I must admit it. Lately I've been weak. It's not something I'm ashamed of. Believe me. I'm not going to give you the men should not show weaknesses. I prefer to think weaknesses are useful. You can take the best of out them if you don't fall into showing weakness to lure someone into compassionate involvment to strengthen them or if you fall into despair and complaint. 

My point is, every men have to right to be weak once in a while. It's not really important to show or hide them to others. However, it's part of the truth you owe to yourself. When you feel vulnerable and you're weak. You got to be honest with yourself and to not be ashamed to feel this way. That's not a threat to your manhood. The threat is how you react to weaknesses. To man up doesn't mean to hide them. It's to find a way to turn weaknesses into strenghts. And by that, I mean without having someone else taking care of the problem. You need to feel that you are the solution to you. It doesn't mean to never ask for help or never accept help. It means you must be part of the action. For instance. If you lack confidence in bed. You can't rely only on your partner to tell you how "great" you are or to fake your so-called greatness. What if your partner stops making this? What if you change your sex partner? 

You see what I'm telling you ? If the solution comes from others, then it's a contextual solution. It's not solving your weakness. So I was saying that I was weak. For a few days, I must admit I was drifting away with fatalist ideas. And that is exactly why I'm writting this. I realized that weaknesses, like many other things I pointed to you in previous blog entries, are calls to step up, to man up, to change into a better version of yourself. 

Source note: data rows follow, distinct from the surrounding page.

/-- Settles O43: each clause is the equations of one operation above, case by case. -/
theorem requestOperations : Obligations.RequestOperations := by
  unfold Obligations.RequestOperations
  refine ⟨?operation, ?check, ?admission, ?dest, ?park, ?resume, ?pull, ?cancel, ?redirect, ?failed, ?expiry, ?handover, ?openGraft, ?reprefill⟩
  case operation =>
    intro s ring x c op t row
    rw [exec_operation row]
    exact ⟨fun on => if_pos ((s.opOn_iff ring x.toNat op).mpr on), fun off => if_neg (off ∘ (s.opOn_iff ring x.toNat op).mp)⟩
  case check => exact State.admitCheck_eq_firstFailing
  case admission =>
    intro s u ring e taken
    refine ⟨admitNew_of_check_fails taken, admitNew_of_no_entry taken, fun v w i => admitNew_of_no_space taken, ?_⟩
    intro v w i ok entry space
    rw [admitNew_of_entry taken ok entry space]
    exact ⟨fun none_ => if_pos none_, fun ⟨d, named, used⟩ => if_neg (fun none_ => used (none_ d named))⟩
  case dest => exact fun s i => ⟨fun k d next => State.tryDest_of_nextDest next 0 0, fun p => State.admitDone_of_pending⟩
  case park =>
    exact fun s u ring e taken => ⟨parkOp_of_wrong_personality taken, parkOp_of_bad_fields taken, parkOp_of_not_decode taken,
      fun i gen ok found state => ⟨parkOp_of_absent_pool taken gen ok found state, parkOp_of_own_tier taken gen ok found state,
        parkOp_of_present_pool taken gen ok found state⟩⟩
  case resume =>
    rintro s u ring e _ taken rfl
    refine ⟨resumeOp_of_wrong_personality taken, fun served => resumeOp_of_bad_fields taken (resume_passes_personality served), ?_⟩
    intro served ok
    have served := resume_passes_personality served
    exact ⟨resumeOp_of_no_request taken served ok, fun i v found due =>
      ⟨resumeOp_of_other_state taken served ok found due, resumeOp_of_parking_here taken served ok found due,
        resumeOp_of_parking_away taken served ok found due, resumeOp_of_parked_away taken served ok found due,
        resumeOp_of_expired_here taken served ok found due, resumeOp_of_parked_here taken served ok found due⟩⟩
  case pull =>
    rintro s _ i rfl
    rw [State.startPull_eq]
    exact ⟨fun held => if_pos held, fun own => if_neg (fun ⟨page, listed, held⟩ => own page listed held)⟩
  case cancel =>
    refine fun s u ring e taken => ⟨cancelOp_of_bad_fields taken, cancelOp_of_wrong_state taken, fun i ok found first => ?_⟩
    rw [cancelOp_of_found taken ok found first]
    exact ⟨fun held => State.cancelReq_of_held held _, fun admitted still => State.cancelReq_of_free admitted still _⟩
  case redirect =>
    refine fun s u ring e taken => ⟨redirectOp_of_bad_fields taken, redirectOp_of_wrong_state taken, ?_⟩
    rintro i _ ok found state first rfl
    exact redirectOp_of_handover taken ok found state first
  case failed =>
    exact fun s i status => ⟨fun idle => exec_graftDestFailed_idle idle status,
      fun k live req failed => exec_graftDestFailed_of_failed live req failed status⟩
  case expiry =>
    exact fun s i => ⟨s.ttlOver_iff (s.req i), fun off => exec_parkExpiry_of_off off i, exec_parkExpiry_of_over,
      exec_parkExpiry_of_not_held, fun h => exec_parkExpiry_of_held⟩
  case handover =>
    intro s i dest
    refine ⟨fun due => ?_, exec_recordHandover_idle⟩
    rw [← s.holderOf_eq]
    exact exec_recordHandover_of_due due
  case openGraft => rintro s i peer holder mode _ rfl _ rfl; rfl
  case reprefill => exact fun s i => ⟨exec_reprefill_of_due, exec_reprefill_idle⟩

end Sys2Proof.Machine
end

section
/-!
Every command keeps the queue and every byte memory's form (R65), case by case from the command's own law, and from it
`StepsKeepMemories`.
-/
namespace Sys2Proof.Machine
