-- ==== Sys2Proof/Machine/Operands.lean ====
section
/-! DEFINITION. How values are assembled from payload bytes (20_memory R44, R45, R47; 30_encoding R66; 42_extractors R130, R133). -/

namespace Sys2Proof.Machine

/-- `BE(S)` (00_scope R7, R44): the first byte is the most significant. -/
def be (bytes : List Byte) : Nat := bytes.foldl (fun v b => v * 256 + b.toNat) 0

/-- The field of `w` bytes at payload offset `o`, unsigned (R66). Every use stands behind `present`. -/
def field (payload : List Byte) (o w : Nat) : Nat := be ((payload.drop o).take w)

/-- A field zero-extended to a register of `n` bits (R66). -/
def fieldBits (n : Nat) (payload : List Byte) (o w : Nat) : BitVec n := BitVec.ofNat n (field payload o w)

/-- The presence test: `o + w <= n` (R130). -/
def present (payload : List Byte) (o w : Nat) : Bool := o + w ≤ payload.length

/-- Bits 7:4 of a byte (R45). -/
def highNibble (b : Byte) : BitVec 4 := b.extractLsb' 4 4

/-- Bits 3:0 of a byte (R45). -/
def lowNibble (b : Byte) : BitVec 4 := b.extractLsb' 0 4

/-- `Udeg(raw) = floor((10 raw + 9) / 18)` (R133). -/
def udeg (raw : Nat) : Nat := (10 * raw + 9) / 18

/-- A coordinate in millionths of a degree, 33 bits two's complement: `Udeg(raw)` or its negative (R132, R133). -/
def signedUdeg (positive : Bool) (raw : Word) : BitVec 33 :=
  BitVec.ofInt 33 (if positive then (udeg raw.toNat : Int) else -(udeg raw.toNat : Int))

end Sys2Proof.Machine
end

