-- ==== Sys2Proof/Safety.lean ====
section
/-! DEFINITION. What a good state is: the constraints that 10_state R11, R14, R17, R19, R25 to R31 and 20_memory R46 put on every state
that a run from reset reaches. -/

namespace Sys2Proof

open Machine

/-- The views of the course and status word agree with it (R28, R46), and the fields are 0 when the group is absent (R25). -/
def gpsOk (g : GpsRegs) : Bool :=
  (g.course == g.csw.extractLsb' 0 10) && (g.north == g.csw.getLsbD 10) && (g.west == g.csw.getLsbD 11)
    && (g.fixValid == g.csw.getLsbD 12) && (g.rtBit == g.csw.getLsbD 13) && (g.vGps || g == {})

/-- The status byte's views agree with it (R29, R46), and an absent field is 0 (R25). -/
def statusRegsOk (t : StatusRegs) : Bool :=
  (t.oilElec == t.stByte.getLsbD 0) && (t.gpsTracking == t.stByte.getLsbD 1) && (t.charging == t.stByte.getLsbD 2)
    && (t.ignition == t.stByte.getLsbD 3) && (t.defence == t.stByte.getLsbD 4) && (t.flag5 == t.stByte.getLsbD 5)
    && (t.sigLvl == t.stByte.extractLsb' 6 2) && (t.vSt || t.stByte == 0) && (t.vVolt || t.volt == 0) && (t.vSig || t.sig == 0)
    && (t.vLang || t.lang == 0)

/-- The alarm byte's views agree with it (R30, R46), and an absent byte is 0 (R25). -/
def alarmRegsOk (a : AlarmRegs) : Bool :=
  (a.emergency == a.alByte.getLsbD 0) && (a.overspeed == a.alByte.getLsbD 1) && (a.lowPower == a.alByte.getLsbD 2)
    && (a.shock == a.alByte.getLsbD 3) && (a.geoIn == a.alByte.getLsbD 4) && (a.geoOut == a.alByte.getLsbD 5)
    && (a.idle == a.alByte.getLsbD 6) && (a.distance == a.alByte.getLsbD 7) && (a.vAl || a.alByte == 0)

/-- LOGIN fields whose valid bit is 0 are 0 (R25, R27). -/
def loginRegsOk (l : LoginRegs) : Bool :=
  (l.vTid || l.tid == 0) && (l.vDevType || l.devType == 0) && (l.vTz || l.tz == 0)

/-- WIFI: as many entries as WIFI_N says, at most WIFI_NDECL (R31); nothing when the count byte is absent (R25). -/
def wifiRegsOk (w : WifiRegs) : Bool :=
  w.ap.length == w.n.toNat && w.n.toNat ≤ w.nDecl.toNat && (w.vWn || w == {})

/-- ICCID: twenty digits, and ICCID_DEC only when each is at most 9 (R31); nothing when absent (R25). -/
def iccidRegsOk (c : IccidRegs) : Bool :=
  c.dig.length == 20 && (c.iccidDec == (c.vIccid && c.dig.all fun d => d.toNat ≤ 9)) && (c.vIccid || c == {})

/-- The date-time group: V_DT only with V_DTP (R28), and the whole group is 0 when absent (R25). -/
def dateTimeOk (d : DateTimeRegs) : Bool := (!d.vDt || d.vDtp) && (d.vDtp || d == {})

/-- The common fields agree with each other and with the format (R26; 30_encoding R61, R62, R68). -/
def commonOk (r : Record) : Bool :=
  r.rawLen.toNat == r.raw.length && 7 ≤ r.raw.length && r.raw.length ≤ cfg.maxFrameLen
    && stopMarkerAt r.raw r.raw.length
    && r.name == nameOf r.proto && r.kind == kindOf r.proto && r.ack == inAckSet r.proto && r.text == (r.print && inTextSet r.proto)
    && (if r.ext then
          byteAt r.raw 0 == 0x79 && byteAt r.raw 1 == 0x79 && r.serial == 0 && r.checksum == 0 && r.crc == 0 && !r.crcChk && !r.crcOk
            && r.payOff == 5 && r.payLen.toNat + 7 == r.raw.length
        else
          byteAt r.raw 0 == 0x78 && byteAt r.raw 1 == 0x78 && r.crcChk && (r.crcOk == (r.crc == r.checksum))
            && r.payOff == 4 && r.payLen.toNat + 10 == r.raw.length)

/-- A record as R25 to R31 allow it. -/
def recordOk (r : Record) : Bool :=
  commonOk r && loginRegsOk r.login && dateTimeOk r.dt && gpsOk r.gps && (r.lbs.vLbs || r.lbs == {}) && statusRegsOk r.st
    && alarmRegsOk r.al && wifiRegsOk r.wifi && iccidRegsOk r.iccid

/-- A queued acknowledgement is what the builder makes of its own serial number and protocol code (R17, R185). -/
def ackFrameOk (f : List Byte) : Bool := f == buildAck (be16 (byteAt f 4) (byteAt f 5)) (byteAt f 3)

/-- A good state: ACC within its capacity (R11), HALTED only with ACC full (R14, R90), LASTERR a code that exists (R19, R215), every
queued record and acknowledgement as the rules make them (R16, R17). -/
def stateOk (s : State) : Bool :=
  memWf s.acc && (!s.halted || s.acc.length == cfg.accCap) && s.lastErr.toNat ≤ 6 && s.recq.all recordOk && s.ackq.all ackFrameOk

/-- A run is safe when it keeps going: a step answers a next state, and that state is good. -/
def safeStep (s : State) : Bool :=
  match step s with
  | .next t => stateOk t
  | .fault _ => false
  | .refused _ => false

end Sys2Proof
end

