theorem moves_advance {s t : State} (h : ReflTransGen DetectorMove s t) : Advances s t := by
  induction h with
  | refl => exact .refl s
  | tail _ hmove ih => exact ih.trans hmove.advances

theorem rx_advances (b : Byte) (last : Bool) (s : State) : Advances s (rx b last s) := by
  obtain ⟨-, h⟩ | ⟨-, -, h⟩ | ⟨-, -, -, h⟩ | ⟨-, -, -, h⟩ := rx_cases b last s <;> rw [h]
  · exact .refl s
  · exact overflow_advances s
  · exact append_advances b s
  · exact (append_advances b s).trans (moves_advance (drain_moves _))

end Sys2Proof.Machine
end

section
/-! HALTED, the control registers and the queues (10_state R14 to R25). -/

namespace Sys2Proof.Machine

open Sys2Proof.Claims Relation

/-! HALTED (R14). -/

theorem decodeStep_takeFrame_halted (extract : Record → Record) (common : Record) (total : Nat) (s : State) :
    (decodeStep extract common (takeFrame total s)).halted = s.halted := by
  obtain ⟨-, -, h, -⟩ := decodeStep_frame extract common (takeFrame total s)
  exact h

theorem DetectorMove.halted_eq {s t : State} (h : DetectorMove s t) : t.halted = s.halted := by
  cases h with
  | garbage => rfl
  | resync _ => exact resync_halted s _
  | fail _ _ => rfl
  | yield hd =>
    obtain ⟨_, _, _, -, -, -, -, -, -, h⟩ := runFrame_decoded _ _ _ hd
    rw [h]
    exact decodeStep_takeFrame_halted _ _ _ s

theorem moves_halted {s t : State} (h : ReflTransGen DetectorMove s t) : t.halted = s.halted := by
  induction h with
  | refl => rfl
  | tail _ hmove ih => exact hmove.halted_eq.trans ih

/-- A beat changes HALTED only by overflowing (R90). -/
theorem rx_halted (b : Byte) (last : Bool) (s : State) :
    (rx b last s).halted = s.halted ∨ (s.halted = false ∧ s.acc.length = cfg.accCap ∧ (rx b last s).halted = true) := by
  obtain ⟨-, h⟩ | ⟨hh, hfull, h⟩ | ⟨-, -, -, h⟩ | ⟨-, -, -, h⟩ := rx_cases b last s <;> rw [h]
  · exact .inl rfl
  · exact .inr ⟨hh, hfull, rfl⟩
  · exact .inl rfl
  · exact .inl ((moves_halted (drain_moves (append b s))).trans rfl)

/-- What an instruction can do to HALTED. -/
theorem Effect.halted_cases {i : Instr} {s t : State} (h : Effect i s t) :
    t.halted = s.halted ∨ (t.halted = false ∧ (isFlush i ∨ isReset i))
    ∨ (t.halted = true ∧ (∃ b last, i = .rx b last) ∧ s.acc.length = cfg.accCap) := by
  cases h with
  | yield _ => exact .inl (decodeStep_takeFrame_halted _ _ _ s)
  | beat hi =>
    obtain h | ⟨-, hfull, h⟩ := rx_halted _ _ s
    · exact .inl h
    · exact .inr (.inr ⟨h, ⟨_, _, hi⟩, hfull⟩)
  | flush hi => exact .inr (.inl ⟨rfl, .inl hi⟩)
  | reset hi => exact .inr (.inl ⟨rfl, .inr hi⟩)
  | _ => exact .inl rfl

I'm really into this self-improvement thing. It's the fuel I use to find a meaning out of the things I do. And I also think it's where the philosophical part of all my posts on self improvement is. It's about living a meaningful life. I know most of the people I know don't always need to know exactly why they do what they do. They go with the flow of their lives and wish it will lead them to some place, somewhere, where, you know, there's happiness. What they don't realize is happiness is like flowers along the road of your life. You'll eventually find many as you live your life, but as you advance on that road, it won't necessary means there will be more flowers the further you go. That's why the meaning of it is so important. The meaning in this image helps you apreciate the flowers without always wishing to see more later.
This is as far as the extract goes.